# Refinishing a metal stand



## fish_luva (Nov 24, 2009)

hello everyone, Just wondering if someone could give me some tips on fixing up a metal stand. I just picked up a 110 gallon tank with dual overflows and i'm eventually going to turn this into a nice saltwater setup. 
What is the best way to remove the surface rust on the metal stand due to salt damage and what is the best paint to apply to it once it's ready to be painted? (tremclad? )
Hopefully you can see in the pic bottom right hand side.
thanks in advance all....
I have posted on other sites to get the best all around answer in case you see the same post...
sheldon


----------



## gucci17 (Oct 11, 2007)

It's quite a bit of work but I've done it.

Just sand down all the rust spots and give the stand a good wipe before applying tremclad.

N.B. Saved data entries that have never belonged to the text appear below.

@[simp] theorem setPort_now (k : Nat) (x : PortS) : (s.setPort k x).now = s.now := rfl
@[simp] theorem setPort_sclk0 (k : Nat) (x : PortS) : (s.setPort k x).sclk0 = s.sclk0 := rfl
@[simp] theorem setPort_fresh (k : Nat) (x : PortS) : (s.setPort k x).fresh = s.fresh := rfl
@[simp] theorem setPort_regs (k : Nat) (x : PortS) : (s.setPort k x).regs = s.regs := rfl
@[simp] theorem setPort_tiles (k : Nat) (x : PortS) : (s.setPort k x).tiles = s.tiles := rfl
@[simp] theorem setPort_engines (k : Nat) (x : PortS) : (s.setPort k x).engines = s.engines := rfl
@[simp] theorem setPort_cores (k : Nat) (x : PortS) : (s.setPort k x).cores = s.cores := rfl
@[simp] theorem setPort_dies (k : Nat) (x : PortS) : (s.setPort k x).dies = s.dies := rfl
@[simp] theorem setPort_hbms (k : Nat) (x : PortS) : (s.setPort k x).hbms = s.hbms := rfl
@[simp] theorem setPort_rcopies (k : Nat) (x : PortS) : (s.setPort k x).rcopies = s.rcopies := rfl
@[simp] theorem setPort_dev (k : Nat) (x : PortS) : (s.setPort k x).dev = s.dev := rfl
@[simp] theorem setPort_host (k : Nat) (x : PortS) : (s.setPort k x).host = s.host := rfl
@[simp] theorem setPort_cstore (k : Nat) (x : PortS) : (s.setPort k x).cstore = s.cstore := rfl
@[simp] theorem setPort_tsram (k : Nat) (x : PortS) : (s.setPort k x).tsram = s.tsram := rfl
@[simp] theorem setPort_pages (k : Nat) (x : PortS) : (s.setPort k x).pages = s.pages := rfl
@[simp] theorem setPort_srv (k : Nat) (x : PortS) : (s.setPort k x).srv = s.srv := rfl
@[simp] theorem setPort_ingest (k : Nat) (x : PortS) : (s.setPort k x).ingest = s.ingest := rfl
@[simp] theorem setPort_awn (k : Nat) (x : PortS) : (s.setPort k x).awn = s.awn := rfl
@[simp] theorem setPort_flt (k : Nat) (x : PortS) : (s.setPort k x).flt = s.flt := rfl
@[simp] theorem setPort_nvm (k : Nat) (x : PortS) : (s.setPort k x).nvm = s.nvm := rfl
@[simp] theorem setPort_sec (k : Nat) (x : PortS) : (s.setPort k x).sec = s.sec := rfl
@[simp] theorem setPort_power (k : Nat) (x : PortS) : (s.setPort k x).power = s.power := rfl
@[simp] theorem setPort_msix (k : Nat) (x : PortS) : (s.setPort k x).msix = s.msix := rfl
@[simp] theorem setPort_out (k : Nat) (x : PortS) : (s.setPort k x).out = s.out := rfl
@[simp] theorem setPort_pending (k : Nat) (x : PortS) : (s.setPort k x).pending = s.pending := rfl

@[simp] theorem modTile_now (c e t : Nat) (g : TileS → TileS) : (s.modTile c e t g).now = s.now := rfl
@[simp] theorem modTile_sclk0 (c e t : Nat) (g : TileS → TileS) : (s.modTile c e t g).sclk0 = s.sclk0 := rfl
@[simp] theorem modTile_fresh (c e t : Nat) (g : TileS → TileS) : (s.modTile c e t g).fresh = s.fresh := rfl
@[simp] theorem modTile_regs (c e t : Nat) (g : TileS → TileS) : (s.modTile c e t g).regs = s.regs := rfl
@[simp] theorem modTile_engines (c e t : Nat) (g : TileS → TileS) : (s.modTile c e t g).engines = s.engines := rfl
@[simp] theorem modTile_cores (c e t : Nat) (g : TileS → TileS) : (s.modTile c e t g).cores = s.cores := rfl
@[simp] theorem modTile_dies (c e t : Nat) (g : TileS → TileS) : (s.modTile c e t g).dies = s.dies := rfl
@[simp] theorem modTile_hbms (c e t : Nat) (g : TileS → TileS) : (s.modTile c e t g).hbms = s.hbms := rfl
@[simp] theorem modTile_ports (c e t : Nat) (g : TileS → TileS) : (s.modTile c e t g).ports = s.ports := rfl
@[simp] theorem modTile_rcopies (c e t : Nat) (g : TileS → TileS) : (s.modTile c e t g).rcopies = s.rcopies := rfl
@[simp] theorem modTile_dev (c e t : Nat) (g : TileS → TileS) : (s.modTile c e t g).dev = s.dev := rfl
@[simp] theorem modTile_host (c e t : Nat) (g : TileS → TileS) : (s.modTile c e t g).host = s.host := rfl
@[simp] theorem modTile_cstore (c e t : Nat) (g : TileS → TileS) : (s.modTile c e t g).cstore = s.cstore := rfl
@[simp] theorem modTile_tsram (c e t : Nat) (g : TileS → TileS) : (s.modTile c e t g).tsram = s.tsram := rfl
@[simp] theorem modTile_pages (c e t : Nat) (g : TileS → TileS) : (s.modTile c e t g).pages = s.pages := rfl
@[simp] theorem modTile_srv (c e t : Nat) (g : TileS → TileS) : (s.modTile c e t g).srv = s.srv := rfl
@[simp] theorem modTile_ingest (c e t : Nat) (g : TileS → TileS) : (s.modTile c e t g).ingest = s.ingest := rfl
@[simp] theorem modTile_awn (c e t : Nat) (g : TileS → TileS) : (s.modTile c e t g).awn = s.awn := rfl
@[simp] theorem modTile_flt (c e t : Nat) (g : TileS → TileS) : (s.modTile c e t g).flt = s.flt := rfl
@[simp] theorem modTile_nvm (c e t : Nat) (g : TileS → TileS) : (s.modTile c e t g).nvm = s.nvm := rfl
@[simp] theorem modTile_sec (c e t : Nat) (g : TileS → TileS) : (s.modTile c e t g).sec = s.sec := rfl
@[simp] theorem modTile_power (c e t : Nat) (g : TileS → TileS) : (s.modTile c e t g).power = s.power := rfl
@[simp] theorem modTile_msix (c e t : Nat) (g : TileS → TileS) : (s.modTile c e t g).msix = s.msix := rfl
@[simp] theorem modTile_out (c e t : Nat) (g : TileS → TileS) : (s.modTile c e t g).out = s.out := rfl
@[simp] theorem modTile_pending (c e t : Nat) (g : TileS → TileS) : (s.modTile c e t g).pending = s.pending := rfl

I went with a gray primer and mutliple coats of the black gloss. After that, I used a clear coat finish which is probably overkill. It's been almost 2 years since I've done it and it still looks great.


----------



## Chris S (Dec 19, 2007)

To save yourself the rust in the future, make sure you use the rustguard or rustproof paint (whatever it is called, I forget).


----------



## Riceburner (Mar 14, 2008)

Yep, just sand off the rust down to the bare metal. You could prime it and then paint, but I just use Tremclad or any rust paint. Lots of light coats for best results.


----------



## fish_luva (Nov 24, 2009)

Thanks everyone for weighing in, appreciate it. Guess i will be using quite a bit of sandpaper and maybe my dremmel.... 
Cheers!!!


----------